[Listed records Boundary: Start]

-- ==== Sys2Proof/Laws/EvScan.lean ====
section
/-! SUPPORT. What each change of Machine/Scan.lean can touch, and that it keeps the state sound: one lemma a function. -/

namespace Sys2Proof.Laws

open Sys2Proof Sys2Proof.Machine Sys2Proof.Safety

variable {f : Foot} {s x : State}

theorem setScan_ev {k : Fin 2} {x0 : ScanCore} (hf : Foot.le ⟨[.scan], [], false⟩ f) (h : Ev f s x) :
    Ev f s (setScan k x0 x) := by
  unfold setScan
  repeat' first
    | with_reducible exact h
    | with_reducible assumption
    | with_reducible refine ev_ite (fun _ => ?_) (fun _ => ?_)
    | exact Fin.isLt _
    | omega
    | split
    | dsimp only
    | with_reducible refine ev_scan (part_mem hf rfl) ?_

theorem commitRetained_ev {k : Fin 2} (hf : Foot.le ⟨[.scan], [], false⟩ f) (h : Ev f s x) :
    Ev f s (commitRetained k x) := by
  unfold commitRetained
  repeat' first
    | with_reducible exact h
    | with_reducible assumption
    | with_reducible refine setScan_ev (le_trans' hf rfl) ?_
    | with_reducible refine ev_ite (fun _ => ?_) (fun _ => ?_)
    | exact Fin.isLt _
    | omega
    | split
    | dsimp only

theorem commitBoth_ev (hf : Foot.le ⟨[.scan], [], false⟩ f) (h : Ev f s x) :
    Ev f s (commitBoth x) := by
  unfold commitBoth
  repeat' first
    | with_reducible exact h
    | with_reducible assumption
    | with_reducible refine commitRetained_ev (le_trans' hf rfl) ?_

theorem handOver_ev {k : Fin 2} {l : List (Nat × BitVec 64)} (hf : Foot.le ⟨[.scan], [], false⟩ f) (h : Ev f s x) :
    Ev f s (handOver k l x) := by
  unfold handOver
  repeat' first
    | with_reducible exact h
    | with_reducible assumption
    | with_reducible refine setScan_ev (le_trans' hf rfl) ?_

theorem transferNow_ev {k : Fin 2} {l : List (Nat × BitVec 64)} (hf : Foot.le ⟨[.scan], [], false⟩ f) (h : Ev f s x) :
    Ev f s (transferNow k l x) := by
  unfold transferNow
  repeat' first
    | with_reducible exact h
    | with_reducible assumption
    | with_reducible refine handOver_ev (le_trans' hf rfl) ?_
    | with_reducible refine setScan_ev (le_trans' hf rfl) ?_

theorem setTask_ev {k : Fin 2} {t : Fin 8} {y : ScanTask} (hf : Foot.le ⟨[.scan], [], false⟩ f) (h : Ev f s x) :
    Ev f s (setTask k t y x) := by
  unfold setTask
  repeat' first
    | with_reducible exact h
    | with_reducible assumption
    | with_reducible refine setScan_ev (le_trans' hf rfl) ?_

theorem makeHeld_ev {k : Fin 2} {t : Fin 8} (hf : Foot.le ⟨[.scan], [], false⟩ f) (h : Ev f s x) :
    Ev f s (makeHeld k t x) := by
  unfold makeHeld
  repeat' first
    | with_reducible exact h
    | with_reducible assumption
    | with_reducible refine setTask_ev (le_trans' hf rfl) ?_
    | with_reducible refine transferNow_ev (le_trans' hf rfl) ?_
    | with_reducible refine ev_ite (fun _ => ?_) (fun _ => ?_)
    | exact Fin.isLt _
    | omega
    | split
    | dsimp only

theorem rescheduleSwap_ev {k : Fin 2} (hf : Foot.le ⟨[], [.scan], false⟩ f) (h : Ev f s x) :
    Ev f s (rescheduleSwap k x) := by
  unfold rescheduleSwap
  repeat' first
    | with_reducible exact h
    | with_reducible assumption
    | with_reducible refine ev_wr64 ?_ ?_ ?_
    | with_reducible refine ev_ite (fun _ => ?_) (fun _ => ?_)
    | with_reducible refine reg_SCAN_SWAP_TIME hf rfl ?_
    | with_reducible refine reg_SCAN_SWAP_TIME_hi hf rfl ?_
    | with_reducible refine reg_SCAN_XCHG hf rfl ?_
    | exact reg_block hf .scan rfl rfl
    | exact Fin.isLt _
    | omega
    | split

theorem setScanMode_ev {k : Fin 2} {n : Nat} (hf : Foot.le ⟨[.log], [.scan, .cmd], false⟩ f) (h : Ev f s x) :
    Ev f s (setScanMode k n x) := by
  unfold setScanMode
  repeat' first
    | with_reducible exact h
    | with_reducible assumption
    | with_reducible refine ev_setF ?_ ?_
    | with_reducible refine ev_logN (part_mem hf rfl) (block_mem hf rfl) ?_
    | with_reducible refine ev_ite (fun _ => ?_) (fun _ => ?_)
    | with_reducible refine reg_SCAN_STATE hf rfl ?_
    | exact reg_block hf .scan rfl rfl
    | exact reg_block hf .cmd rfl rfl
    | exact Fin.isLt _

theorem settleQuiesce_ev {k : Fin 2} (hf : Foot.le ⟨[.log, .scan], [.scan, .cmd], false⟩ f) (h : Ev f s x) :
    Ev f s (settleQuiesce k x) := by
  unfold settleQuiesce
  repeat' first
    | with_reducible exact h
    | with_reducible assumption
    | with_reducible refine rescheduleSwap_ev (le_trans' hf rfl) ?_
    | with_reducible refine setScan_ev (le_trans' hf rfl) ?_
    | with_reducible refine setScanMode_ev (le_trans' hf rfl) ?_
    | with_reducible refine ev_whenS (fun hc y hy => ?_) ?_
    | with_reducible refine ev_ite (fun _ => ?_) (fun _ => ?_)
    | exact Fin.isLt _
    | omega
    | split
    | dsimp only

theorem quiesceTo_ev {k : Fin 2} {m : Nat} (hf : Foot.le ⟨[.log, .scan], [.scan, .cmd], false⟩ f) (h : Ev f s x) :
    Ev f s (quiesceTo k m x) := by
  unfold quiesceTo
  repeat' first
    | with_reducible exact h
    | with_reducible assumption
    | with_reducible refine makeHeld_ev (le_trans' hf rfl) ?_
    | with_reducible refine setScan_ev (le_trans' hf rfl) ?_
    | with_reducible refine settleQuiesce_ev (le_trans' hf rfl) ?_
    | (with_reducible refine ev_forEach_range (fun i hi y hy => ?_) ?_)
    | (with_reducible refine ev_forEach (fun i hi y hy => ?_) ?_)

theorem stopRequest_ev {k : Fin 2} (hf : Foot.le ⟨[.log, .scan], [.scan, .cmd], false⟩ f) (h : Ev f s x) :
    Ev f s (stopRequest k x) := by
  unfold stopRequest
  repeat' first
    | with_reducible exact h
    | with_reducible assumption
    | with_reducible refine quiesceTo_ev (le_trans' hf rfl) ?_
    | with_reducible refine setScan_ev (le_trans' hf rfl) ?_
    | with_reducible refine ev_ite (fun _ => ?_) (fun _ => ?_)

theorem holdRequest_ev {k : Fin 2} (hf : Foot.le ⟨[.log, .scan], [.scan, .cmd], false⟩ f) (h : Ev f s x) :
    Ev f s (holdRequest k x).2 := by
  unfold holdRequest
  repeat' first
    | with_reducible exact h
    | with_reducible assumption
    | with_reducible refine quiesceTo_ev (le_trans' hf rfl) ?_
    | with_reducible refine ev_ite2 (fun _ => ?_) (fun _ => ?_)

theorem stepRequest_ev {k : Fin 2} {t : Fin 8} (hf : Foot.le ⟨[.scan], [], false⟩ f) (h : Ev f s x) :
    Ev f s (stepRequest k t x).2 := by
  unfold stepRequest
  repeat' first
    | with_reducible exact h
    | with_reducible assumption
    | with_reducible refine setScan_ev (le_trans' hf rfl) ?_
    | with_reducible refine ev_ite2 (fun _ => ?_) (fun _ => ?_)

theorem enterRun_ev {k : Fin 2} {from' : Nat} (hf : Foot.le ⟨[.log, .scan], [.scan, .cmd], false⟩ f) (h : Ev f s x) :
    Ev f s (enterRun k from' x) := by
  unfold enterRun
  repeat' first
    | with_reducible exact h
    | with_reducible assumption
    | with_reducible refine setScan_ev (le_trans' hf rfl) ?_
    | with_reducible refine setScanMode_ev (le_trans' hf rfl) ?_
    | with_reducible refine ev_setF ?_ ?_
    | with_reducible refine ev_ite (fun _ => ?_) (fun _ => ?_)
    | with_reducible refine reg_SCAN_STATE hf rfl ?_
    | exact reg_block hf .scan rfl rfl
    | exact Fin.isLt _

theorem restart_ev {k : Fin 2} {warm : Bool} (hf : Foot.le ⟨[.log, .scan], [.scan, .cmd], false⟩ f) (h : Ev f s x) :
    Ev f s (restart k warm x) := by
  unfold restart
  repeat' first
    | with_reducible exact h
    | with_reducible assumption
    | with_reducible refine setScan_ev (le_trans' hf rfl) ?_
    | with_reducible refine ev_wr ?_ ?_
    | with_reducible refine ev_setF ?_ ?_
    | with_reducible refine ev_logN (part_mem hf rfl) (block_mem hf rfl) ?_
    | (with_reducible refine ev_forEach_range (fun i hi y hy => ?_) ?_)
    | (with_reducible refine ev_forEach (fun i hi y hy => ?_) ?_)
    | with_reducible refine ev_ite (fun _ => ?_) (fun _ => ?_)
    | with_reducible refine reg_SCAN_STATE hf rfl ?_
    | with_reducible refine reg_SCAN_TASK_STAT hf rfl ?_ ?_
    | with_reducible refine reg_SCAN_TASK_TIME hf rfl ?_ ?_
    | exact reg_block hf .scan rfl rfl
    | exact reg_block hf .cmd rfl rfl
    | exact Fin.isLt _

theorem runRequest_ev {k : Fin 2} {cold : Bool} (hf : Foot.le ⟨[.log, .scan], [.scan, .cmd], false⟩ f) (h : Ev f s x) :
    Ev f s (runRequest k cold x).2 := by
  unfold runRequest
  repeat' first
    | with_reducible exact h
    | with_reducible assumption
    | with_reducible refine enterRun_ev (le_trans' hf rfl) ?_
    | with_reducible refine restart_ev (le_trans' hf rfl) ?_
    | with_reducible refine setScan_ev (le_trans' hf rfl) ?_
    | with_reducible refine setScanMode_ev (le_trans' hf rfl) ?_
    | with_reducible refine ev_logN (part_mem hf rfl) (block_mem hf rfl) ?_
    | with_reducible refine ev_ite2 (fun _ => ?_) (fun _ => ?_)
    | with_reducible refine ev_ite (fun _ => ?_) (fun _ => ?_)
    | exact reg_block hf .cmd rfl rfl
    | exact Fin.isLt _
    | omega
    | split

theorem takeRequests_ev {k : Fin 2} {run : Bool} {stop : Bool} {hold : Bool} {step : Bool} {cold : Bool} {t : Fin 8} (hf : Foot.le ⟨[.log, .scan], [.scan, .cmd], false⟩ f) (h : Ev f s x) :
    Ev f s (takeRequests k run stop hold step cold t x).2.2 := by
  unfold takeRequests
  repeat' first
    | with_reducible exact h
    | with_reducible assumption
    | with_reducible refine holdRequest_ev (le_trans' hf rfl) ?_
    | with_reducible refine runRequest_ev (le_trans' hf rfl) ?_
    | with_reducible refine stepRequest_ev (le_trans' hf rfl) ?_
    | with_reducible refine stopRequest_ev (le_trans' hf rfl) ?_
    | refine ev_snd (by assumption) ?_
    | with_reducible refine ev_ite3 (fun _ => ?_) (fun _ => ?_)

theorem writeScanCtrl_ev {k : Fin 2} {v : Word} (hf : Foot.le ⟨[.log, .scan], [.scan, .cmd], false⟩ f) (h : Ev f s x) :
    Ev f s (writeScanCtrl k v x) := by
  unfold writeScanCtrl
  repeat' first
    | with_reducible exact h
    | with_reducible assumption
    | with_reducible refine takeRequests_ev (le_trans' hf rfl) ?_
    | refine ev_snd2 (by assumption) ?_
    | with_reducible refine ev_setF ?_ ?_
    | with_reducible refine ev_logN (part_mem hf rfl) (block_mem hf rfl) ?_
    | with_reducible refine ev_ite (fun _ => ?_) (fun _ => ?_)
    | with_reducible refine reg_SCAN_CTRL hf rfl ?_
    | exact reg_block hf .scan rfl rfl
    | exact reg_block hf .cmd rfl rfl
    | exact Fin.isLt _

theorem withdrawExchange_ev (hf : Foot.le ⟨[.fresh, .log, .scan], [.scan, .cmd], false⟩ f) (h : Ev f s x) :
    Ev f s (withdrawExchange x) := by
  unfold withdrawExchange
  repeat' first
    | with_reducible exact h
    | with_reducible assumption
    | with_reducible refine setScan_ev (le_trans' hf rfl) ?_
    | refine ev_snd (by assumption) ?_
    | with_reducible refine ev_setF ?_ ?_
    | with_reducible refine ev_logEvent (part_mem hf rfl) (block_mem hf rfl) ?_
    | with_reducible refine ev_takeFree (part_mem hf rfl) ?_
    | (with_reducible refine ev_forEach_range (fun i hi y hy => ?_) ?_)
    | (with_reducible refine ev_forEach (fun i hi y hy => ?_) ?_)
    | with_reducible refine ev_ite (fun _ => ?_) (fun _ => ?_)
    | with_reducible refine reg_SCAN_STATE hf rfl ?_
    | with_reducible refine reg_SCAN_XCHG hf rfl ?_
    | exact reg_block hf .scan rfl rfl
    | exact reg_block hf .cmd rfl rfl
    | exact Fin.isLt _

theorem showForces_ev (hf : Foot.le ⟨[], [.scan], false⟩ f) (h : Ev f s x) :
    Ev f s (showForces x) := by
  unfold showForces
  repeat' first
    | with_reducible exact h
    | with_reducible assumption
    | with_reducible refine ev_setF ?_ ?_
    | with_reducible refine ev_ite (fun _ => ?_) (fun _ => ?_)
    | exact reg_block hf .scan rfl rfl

[Listed records Boundary: End]

Exercise aim: Count the lines above in which the string "lean" occurs. Give that number and nothing else.

Response below: 2